Work required:
Could you print all the entries exactly?

** Opening Input material block **

-- ==== Sys2Proof/Machine/Core.lean ====
section
/-! DEFINITION. The machine as the host sees it. -/

def Sys2Proof.core : Host.Core :=
  { State := Sys2Proof.Machine.State
    Fault := Sys2Proof.Machine.Fault
    Refusal := Sys2Proof.Machine.Refusal
    step := Sys2Proof.Machine.step
    reset := Sys2Proof.Machine.State.reset }
end

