theorem Encoding.cctlIvi (w : F3) : Encoding.Statement (.cctlIvi w) := fun hw _ h => by
  cases h
  apply decode_encodeF3
  show some (if w.mods &&& 7 = 1 then Instr.cctlIvd w else if w.mods &&& 7 = 2 then Instr.cctlIvi w else Instr.cctlIvl w) = _
  have hp : w.mods &&& 7 = 2 := of_decide_eq_true (show decide (w.mods &&& 7 = 2) = true from hw)
  have hn0 : ¬ (w.mods &&& 7 = 1) := fun hq => absurd (hq.symm.trans hp) (by decide)
  rw [if_neg hn0, if_pos hp]

theorem Encoding.nlease (w : F3) : Encoding.Statement (.nlease w) := fun hw _ h => by
  cases h
  apply decode_encodeF3
  show some (if w.mods &&& 1 = 1 then Instr.nleaseSt w else Instr.nlease w) = _
  have hq := (show (!decide (w.mods &&& 1 = 1)) = true from hw)
  simp only [Bool.not_eq_true', decide_eq_false_iff_not] at hq
  have hn0 := hq
  rw [if_neg hn0]

theorem Encoding.nleaseSt (w : F3) : Encoding.Statement (.nleaseSt w) := fun hw _ h => by
  cases h
  apply decode_encodeF3
  show some (if w.mods &&& 1 = 1 then Instr.nleaseSt w else Instr.nlease w) = _
  have hp : w.mods &&& 1 = 1 := of_decide_eq_true (show decide (w.mods &&& 1 = 1) = true from hw)
  rw [if_pos hp]

theorem Encoding.nrel (w : F3) : Encoding.Statement (.nrel w) := fun _ _ h => by
  cases h
  exact decode_encodeF3 rfl

theorem Encoding.nspl (w : F3) : Encoding.Statement (.nspl w) := fun _ _ h => by
  cases h
  exact decode_encodeF3 rfl

theorem Encoding.nfil (w : F3) : Encoding.Statement (.nfil w) := fun _ _ h => by
  cases h
  exact decode_encodeF3 rfl

theorem Encoding.pgmap (w : F3) : Encoding.Statement (.pgmap w) := fun _ _ h => by
  cases h
  exact decode_encodeF3 rfl

theorem Encoding.pgdone (w : F3) : Encoding.Statement (.pgdone w) := fun _ _ h => by
  cases h
  exact decode_encodeF3 rfl

theorem Encoding.dld (w : F3) : Encoding.Statement (.dld w) := fun _ _ h => by
  cases h
  exact decode_encodeF3 rfl

theorem Encoding.dadd (w : F3) : Encoding.Statement (.dadd w) := fun _ _ h => by
  cases h
  exact decode_encodeF3 rfl

theorem Encoding.dset (w : F3) : Encoding.Statement (.dset w) := fun _ _ h => by
  cases h
  exact decode_encodeF3 rfl

theorem Encoding.draw (w : F3) : Encoding.Statement (.draw w) := fun _ _ h => by
  cases h
  exact decode_encodeF3 rfl

theorem Encoding.steprd (w : F3) : Encoding.Statement (.steprd w) := fun hw _ h => by
  cases h
  apply decode_encodeF3
  show some (if w.mods &&& 3 = 1 then Instr.steprdGe w else if w.mods &&& 3 = 2 then Instr.steprdPend w else Instr.steprd w) = _
  have hq := (show (!decide (w.mods &&& 3 = 1) && !decide (w.mods &&& 3 = 2)) = true from hw)
  simp only [Bool.and_eq_true, Bool.not_eq_true', decide_eq_false_iff_not] at hq
  obtain ⟨hn0, hn1⟩ := hq
  rw [if_neg hn0, if_neg hn1]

** Closing Input material block **

Answer space:
-- ==== Sys2Proof/Machine/Core.lean ====
section
/-! DEFINITION. The machine as the host sees it. -/

def Sys2Proof.core : Host.Core :=
  { State := Sys2Proof.Machine.State
    Fault := Sys2Proof.Machine.Fault
    Refusal := Sys2Proof.Machine.Refusal
    step := Sys2Proof.Machine.step
    reset := Sys2Proof.Machine.State.reset }
end

theorem Encoding.cctlIvi (w : F3) : Encoding.Statement (.cctlIvi w) := fun hw _ h => by
  cases h
  apply decode_encodeF3
  show some (if w.mods &&& 7 = 1 then Instr.cctlIvd w else if w.mods &&& 7 = 2 then Instr.cctlIvi w else Instr.cctlIvl w) = _
  have hp : w.mods &&& 7 = 2 := of_decide_eq_true (show decide (w.mods &&& 7 = 2) = true from hw)
  have hn0 : ¬ (w.mods &&& 7 = 1) := fun hq => absurd (hq.symm.trans hp) (by decide)
  rw [if_neg hn0, if_pos hp]

theorem Encoding.nlease (w : F3) : Encoding.Statement (.nlease w) := fun hw _ h => by
  cases h
  apply decode_encodeF3
  show some (if w.mods &&& 1 = 1 then Instr.nleaseSt w else Instr.nlease w) = _
  have hq := (show (!decide (w.mods &&& 1 = 1)) = true from hw)
  simp only [Bool.not_eq_true', decide_eq_false_iff_not] at hq
  have hn0 := hq
  rw [if_neg hn0]

theorem Encoding.nleaseSt (w : F3) : Encoding.Statement (.nleaseSt w) := fun hw _ h => by
  cases h
  apply decode_encodeF3
  show some (if w.mods &&& 1 = 1 then Instr.nleaseSt w else Instr.nlease w) = _
  have hp : w.mods &&& 1 = 1 := of_decide_eq_true (show decide (w.mods &&& 1 = 1) = true from hw)
  rw [if_pos hp]

theorem Encoding.nrel (w : F3) : Encoding.Statement (.nrel w) := fun _ _ h => by
  cases h
  exact decode_encodeF3 rfl

theorem Encoding.nspl (w : F3) : Encoding.Statement (.nspl w) := fun _ _ h => by
  cases h
  exact decode_encodeF3 rfl

theorem Encoding.nfil (w : F3) : Encoding.Statement (.nfil w) := fun _ _ h => by
  cases h
  exact decode_encodeF3 rfl

theorem Encoding.pgmap (w : F3) : Encoding.Statement (.pgmap w) := fun _ _ h => by
  cases h
  exact decode_encodeF3 rfl

theorem Encoding.pgdone (w : F3) : Encoding.Statement (.pgdone w) := fun _ _ h => by
  cases h
  exact decode_encodeF3 rfl

theorem Encoding.dld (w : F3) : Encoding.Statement (.dld w) := fun _ _ h => by
  cases h
  exact decode_encodeF3 rfl

theorem Encoding.dadd (w : F3) : Encoding.Statement (.dadd w) := fun _ _ h => by
  cases h
  exact decode_encodeF3 rfl

theorem Encoding.dset (w : F3) : Encoding.Statement (.dset w) := fun _ _ h => by
  cases h
  exact decode_encodeF3 rfl

theorem Encoding.draw (w : F3) : Encoding.Statement (.draw w) := fun _ _ h => by
  cases h
  exact decode_encodeF3 rfl

theorem Encoding.steprd (w : F3) : Encoding.Statement (.steprd w) := fun hw _ h => by
  cases h
  apply decode_encodeF3
  show some (if w.mods &&& 3 = 1 then Instr.steprdGe w else if w.mods &&& 3 = 2 then Instr.steprdPend w else Instr.steprd w) = _
  have hq := (show (!decide (w.mods &&& 3 = 1) && !decide (w.mods &&& 3 = 2)) = true from hw)
  simp only [Bool.and_eq_true, Bool.not_eq_true', decide_eq_false_iff_not] at hq
  obtain ⟨hn0, hn1⟩ := hq
  rw [if_neg hn0, if_neg hn1]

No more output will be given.